-- ==== Sys2Proof/Certificates/Slice0/Obligations.lean ====
section
/-! DEFINITION. The statements about the model, for the provers. Each docstring names the rule of spec/ it rests on. -/

open Sys2Proof
open Sys2Proof.Machine

/-! ### Decoding -/

/-- Decoding the encoding of any instruction, with any bytes after it, gives the instruction back and those bytes
(R141 to R147, R155, R156). It covers the ill-formed debug register numbers 4 and 5 as well.
The encodings are the spec's general knowledge (log 1). -/
def Obligations.DecodeAfterEncode : Prop :=
  ∀ (i : Instr) (rest : List Byte), decode (encode i ++ rest) = .ok (i, rest)

/-- Bytes that decode begin with the encoding of what they decode to: no byte sequence has a second reading and no
bit of an instruction is ignored (R141 to R147, R155, R156).
The encodings are the spec's general knowledge (log 1). -/
def Obligations.DecodedBytesAreTheEncoding : Prop :=
  ∀ (bs rest : List Byte) (i : Instr), decode bs = .ok (i, rest) → bs = encode i ++ rest

/-- Words of the decoding vectors, at least one for each instruction of the table: those of 95_test_vectors.md section
2.7, and CC, E2 FE, F4 and 0F A2 of its sections 2.5 and 2.6, with the encodings of 30_encoding.md section 4.
The encodings are the spec's general knowledge (log 1). -/
def Obligations.DecodeReadsTheSpecWords : Prop :=
  decode [0xB0#8, 0xC3#8] = .ok (.movR8Imm .al 0xC3#8, []) ∧ decode [0xB7#8, 0x01#8] = .ok (.movR8Imm .bh 0x01#8, []) ∧
  decode [0x88#8, 0xC3#8] = .ok (.movR8R8 .bl .al, []) ∧ decode [0xE6#8, 0x22#8] = .ok (.outImmAl 0x22#8, []) ∧
  decode [0xE4#8, 0x23#8] = .ok (.inAlImm 0x23#8, []) ∧ decode [0xEE#8] = .ok (.outDxAl, []) ∧
  decode [0xEC#8] = .ok (.inAlDx, []) ∧ decode [0x0F#8, 0x00#8, 0xD8#8] = .ok (.ltr .a, []) ∧
  decode [0x0F#8, 0x00#8, 0xCB#8] = .ok (.str .b, []) ∧ decode [0x0F#8, 0x23#8, 0xF8#8] = .ok (.movDrR32 .dr7 .a, []) ∧
  decode [0x0F#8, 0x21#8, 0xF3#8] = .ok (.movR32Dr .b .dr6, []) ∧ decode [0xE2#8, 0xFE#8] = .ok (.loop 0xFE#8, []) ∧
  decode [0xF4#8] = .ok (.hlt, []) ∧ decode [0x0F#8, 0xA2#8] = .ok (.cpuid, []) ∧ decode [0xCC#8] = .ok (.int3, [])

/-- The forms the hardware has and the spec refuses are refused, with any operand byte: a ModRM byte whose `mod` is not
11b (R142, R144, R145), the word and doubleword port forms (R147), a test register (R343), a prefix (R141).
That they are refused is the spec's reading (log 1). -/
def Obligations.UnadmittedFormsAreRejected : Prop :=
  (∀ (m : Byte) (rest : List Byte), modField m ≠ 3#2 →
    decode (0x0F#8 :: 0x21#8 :: m :: rest) = .error .modNotRegister ∧
    decode (0x0F#8 :: 0x23#8 :: m :: rest) = .error .modNotRegister ∧
    decode (0x88#8 :: m :: rest) = .error .modNotRegister ∧
    (regField m = 1#3 ∨ regField m = 3#3 → decode (0x0F#8 :: 0x00#8 :: m :: rest) = .error .modNotRegister)) ∧
  (∀ (m : Byte) (rest : List Byte), regField m ≠ 1#3 → regField m ≠ 3#3 →
    decode (0x0F#8 :: 0x00#8 :: m :: rest) = .error .outsideSpec) ∧
  (∀ rest : List Byte,
    decode (0xE5#8 :: rest) = .error .widePortAccess ∧ decode (0xE7#8 :: rest) = .error .widePortAccess ∧
    decode (0xED#8 :: rest) = .error .widePortAccess ∧ decode (0xEF#8 :: rest) = .error .widePortAccess ∧
    decode (0x0F#8 :: 0x24#8 :: rest) = .error .testRegister ∧ decode (0x0F#8 :: 0x26#8 :: rest) = .error .testRegister ∧
    decode (0x66#8 :: rest) = .error .prefixByte ∧ decode (0x67#8 :: rest) = .error .prefixByte ∧
    decode (0xF0#8 :: rest) = .error .prefixByte ∧ decode (0x90#8 :: rest) = .error .outsideSpec)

Exercise directions
Once you reach the line with "decode (0x0F#8 :: 0x00#8 :: m :: rest) = .error .outsideSpec)" in the data above, copy it and every line after it exactly, up to and including the line with "decode (0xED#8 :: rest)".

Solution
    decode (0x0F#8 :: 0x00#8 :: m :: rest) = .error .outsideSpec) ∧
  (∀ rest : List Byte,
    decode (0xE5#8 :: rest) = .error .widePortAccess ∧ decode (0xE7#8 :: rest) = .error .widePortAccess ∧
    decode (0xED#8 :: rest) = .error .widePortAccess ∧ decode (0xEF#8 :: rest) = .error .widePortAccess ∧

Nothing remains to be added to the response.